For a 95% confidence level, the critical z score corresponds to ( 0.9750 ) cumulative area from the left.
Interpreting Confidence Intervals
Correct Interpretation:
“We are 95% confident that the true population proportion ( p ) lies within the interval.”
Common Misinterpretations to Avoid:
“There is a 95% chance that the true value is between A and B.”
“95% of sample proportions will fall between A and B.”
Example: Constructing a Confidence Interval for Online Courses
Scenario
A survey indicated that 53% of undergraduates take online courses.
Sample size ( n = 950 ).
Steps:
Margin of Error Calculation:
[ E = z_{\alpha/2} \sqrt{\frac{\hat{p}(1 - \hat{p})}{n}} ]For a 95% CI, ( z_{\alpha/2} = 1.96 ):
[ E = 1.96 \sqrt{\frac{0.53(0.47)}{950}} ]Calculate ( E \approx 0.0317381 ).

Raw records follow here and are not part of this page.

/-! ### Scans (R173) -/

/-- A converter starts a scan of its MASK; with MASK = 0 none runs. [DESIGN CHOICE, log 70] -/
def State.beginScan (s : State) (x : Nat) : State :=
  let c := s.conv x
  if s.cvMask x = [] then s
  else s.putConv x { c with left := s.cvMask x, first := true, scan := (c.scan + 1) % 256 }

/-- A converter can start a scan: none runs and it does not calibrate. -/
def State.scanIdle (s : State) (x : Nat) : Bool := (s.conv x).left.isEmpty && !s.calibrating x

/-- A write of SVY_CVx_CTL (R173, R174): MODE 0b00 ends the scan after the conversion in progress, leaving it clears
OVRCNT, START asks for one scan in MODE 0b10. [DEDUCED, log 71] -/
def State.wrCvCtl (s : State) (x : Nat) (w : Word) : State :=
  let old := s.cvMode x
  let s1 := s.writeRw (.SVY_CV_CTL x) w
  let c := s1.conv x
  let new := s1.cvMode x
  let s2 := if new = 0 then s1.putConv x { c with left := c.left.take 1, starts := 0 }
    else if new = 2 then s1 else s1.putConv x { c with starts := 0 }
  let s3 := if old = 0 ∧ new ≠ 0 then s2.put (.SVY_CV_STAT x) Fld.SVY_CV_STAT_OVRCNT 0 else s2
  if wbit w 31 && new == 2 then
    if s3.scanIdle x then s3.beginScan x else s3.putConv x { s3.conv x with starts := (s3.conv x).starts + 1 }
  else s3

/-- SCAN_START (R173): a continuous scan, or one that START asked for while the converter was busy. [DEDUCED, log 71] -/
def execScanStart (x : Fin 3) (s : State) : Outcome State Fault Refusal :=
  .next (if s.powered .adc && s.scanIdle x then
      if s.cvMode x = 1 then s.beginScan x
      else if s.cvMode x = 2 ∧ 0 < (s.conv x).starts then
        (s.putConv x { s.conv x with starts := (s.conv x).starts - 1 }).beginScan x
      else s
    else s)

/-- START (R173): a write of SVY_CVx_CTL with START = 1 and its other fields as they stand. [DEDUCED, log 71] -/
def execStart (_i : Iface) (x : Fin 3) (s : State) : Outcome State Fault Refusal :=
  .next (s.guardWrite (.SVY_CV_CTL x) fun s => s.wrCvCtl x (wputBit (s.rd (.SVY_CV_CTL x)) 31 true))

/-! ### Results -/

/-- Read SVY_CVx_DATA: NEW and OVR clear (R7, R174). -/
def State.rdCvData (s : State) (x : Nat) : Word × State :=
  (s.rd (.SVY_CV_DATA x), s.wr (.SVY_CV_DATA x) (s.rd (.SVY_CV_DATA x) &&& 0x3FFFFFFF#32))

/-- The DMA channel takes the data register (R175, R176): into the ring, dropped when the ring is full, or halted by
an encoding error (R297, R298). [DEDUCED, log 73] -/
def State.ringPut (s : State) (x : Nat) (encBad : Bool) : State :=
  let w := (s.rdCvData x).1
  let s1 := (s.rdCvData x).2
  let len := s.fld (.SVY_CV_DMA_CFG x) Fld.SVY_CV_DMA_CFG_LEN
  let wp := s.fld (.SVY_CV_DMA_PTR x) Fld.SVY_CV_DMA_PTR_WPTR
  let a := (s.rd (.SVY_CV_DMA_BASE x)).toNat + 4 * wp
  if (wp + 1) % len = s.fld (.SVY_CV_DMA_PTR x) Fld.SVY_CV_DMA_PTR_RPTR then
    (s1.addSat (.SVY_CV_STAT x) Fld.SVY_CV_STAT_DROPCNT 1).setFlag (.SVY_CV_FLAG x) 1
  else if encBad then
    let s2 := (s.sramUe a 1 1 0#7).putBit (.SVY_CV_DMA_CFG x) 31 false
    ((s2.putBit (.SVY_CV_DMA_CFG x) 30 true).setFlag (.SVY_CV_FLAG x) 2).dmaHalt x 1
  else
    let s2 := if a < sramEnd then s1.sramWrite a w else s1
    s2.put (.SVY_CV_DMA_PTR x) Fld.SVY_CV_DMA_PTR_WPTR ((wp + 1) % len)

/-- A scan result reaches the data register (R174), and the DMA channel takes it. [DEDUCED, log 73] -/
def State.scanResult (s : State) (x ch : Nat) (code : BitVec 16) (encBad : Bool) : State :=
  let c := s.conv x
  let s0 := s.putConv x { c with left := c.left.drop 1, first := false }
  let unread := s0.bit (.SVY_CV_DATA x) 31
  let w := BitVec.ofNat 32 (2 ^ 31 + 2 ^ 30 * b2n (unread || s0.bit (.SVY_CV_DATA x) 30) + 2 ^ 29 * b2n c.first + 2 ^ 24 * ch +
    2 ^ 16 * c.scan + code.toNat)
  let s1 := s0.wr (.SVY_CV_DATA x) w
  let s2 := if unread then (s1.addSat (.SVY_CV_STAT x) Fld.SVY_CV_STAT_OVRCNT 1).setFlag (.SVY_CV_FLAG x) 0 else s1
  if s2.bit (.SVY_CV_DMA_CFG x) 31 then s2.ringPut x encBad else s2

/-- Factors of a converter's four slices. -/
def State.putFactors (s : State) (x : Nat) (l : List Word) : State :=
  each (List.range 4) (fun k s =>
    (s.wr (.SVY_CV_SL_OG x k) (l.getD (2 * k) 0#32)).wr (.SVY_CV_SL_SK x k) (l.getD (2 * k + 1) 0#32 &&& 0xFFFF#32)) s

/-- A factor held at 75 % of its field's range (R167). [DEDUCED, log 177] -/
def heldFactor (i : Int) : Int := clampI (-24576) 24576 i

/-- The factor words of a converter from offset, gain and skew of each slice. -/
def factorWords (l : List Int) : List Word :=
  (List.range 4).flatMap fun k =>
    let f (j : Nat) : Nat := ofSigned 16 (heldFactor (l.getD (3 * k + j) 0))
    [BitVec.ofNat 32 (65536 * f 0 + f 1), BitVec.ofNat 32 (f 2)]

/-- The code of a REF conversion differs from its trimmed value by more than 0.2 % (R167). -/
def refOff (x c : Nat) : Bool := decide (Config.refCode x < 500 * ((c : Int) - (Config.refCode x : Int)).natAbs)

/-- Background correction after a conversion (R166, R167). -/
def State.correctBack (s : State) (x : Nat) (r : ConvResult) : State :=
  let s3 := match r.factors with
    | none => s
    | some l =>
      let s1 := s.putFactors x (factorWords l)
      let beyond := l.any fun i => heldFactor i != i
      let up := beyond && !s1.bit (.FLT_LIVE ((220 + x) / 32)) ((220 + x) % 32)
      let s2 := s1.live (220 + x) beyond
      if up then (s2.setFlag (.SVY_CV_FLAG x) 4).raise (220 + x) 0 else s2
  if r.ch.val = 30 ∧ refOff x r.code.toNat = true then (s3.setFlag (.SVY_CV_FLAG x) 3).raise (223 + x) 0
  else if r.ch.val = 31 ∧ 50 < (toSigned 16 r.code.toNat).natAbs then (s3.setFlag (.SVY_CV_FLAG x) 3).raise (223 + x) 1
  else s3

/-- A write of SVY_CVx_FLAG: CORR stays while a factor is held at its limit (R7, R167). -/
def State.wrCvFlag (s : State) (x : Nat) (w : Word) : State :=
  s.clearFlagsBut (.SVY_CV_FLAG x) (w &&& Reg.w1c (.SVY_CV_FLAG x))
    (if s.bit (.FLT_LIVE ((220 + x) / 32)) ((220 + x) % 32) then 0x10#32 else 0#32)

/-! ### The claims on the positions (R160 to R165) -/

/-- The channels of a converter's house rotation, ascending (R165). [DEDUCED, log 178] -/
def State.houseChans (s : State) (x : Nat) : List Nat :=
  match x with
  | 0 => (allRails.filter fun n => s.railSt n != rOff) ++ [20, 21, 22, 23, 29, 30, 31]
  | 1 => (allStages.filter fun m => s.stgRail m < 16) ++ (if s.fld .BKP_BATCFG Fld.BKP_BATCFG_NCELL = 0 then [] else [24]) ++
      [25, 30, 31]
  | _ => [0, 1, 2, 30, 31]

Confidence Interval Construction:
[ \hat{p} - E < p < \hat{p} + E ][ 0.53 - 0.0317381 < p < 0.53 + 0.0317381 ]
Result: ( 0.498 < p < 0.562 ).
Expressed as ( \hat{p} \pm E ) or as (0.498, 0.562).
Conclusion: Cannot conclude that more than 50% of undergraduates take online courses as the CI includes values below 0.5.
Analyzing Polls
When analyzing poll results:
Ensure the sample is a simple random sample.
Check that the confidence level is provided.
Confirm the sample size information.
Assess the quality of results relative to sampling method and size, rather than population size.
Determining Sample Size
When planning a survey, the necessary sample size depends on:
Desired margin of error (E).
Sample Size Calculation Formula
When ( \hat{p} ) is known:
[ n = \frac{z_{\alpha/2}^2 \hat{p}(1 - \hat{p})}{E^2} ]When ( \hat{p} ) is unknown:
[ n = \frac{z_{\alpha/2}^2 \cdot 0.25}{E^2} ]
Example of Required Sample Size
To determine opinions on online shopping:
If ( \hat{p} = 0.79 ), use prior knowledge.
For a 95% CI with ( E = 0.03 ):
[ n = \frac{(1.96^2)(0.79)(0.21)}{0.03^2} = 709. \Without prior knowledge, required sample size increases to 1068.
Summary on Bootstrapping Method
Bootstrapping allows estimates without strong assumptions about sample normality.
Key Considerations:
Collect data via an appropriate method (simple random sample).
Use sufficient values to provide accurate estimates.
The bootstrap method helps when traditional assumptions of normality are violated.
These notes summarize important concepts in estimating population parameters and determining sample sizes. Use them to prepare for exams and understand the underlying statistical principles.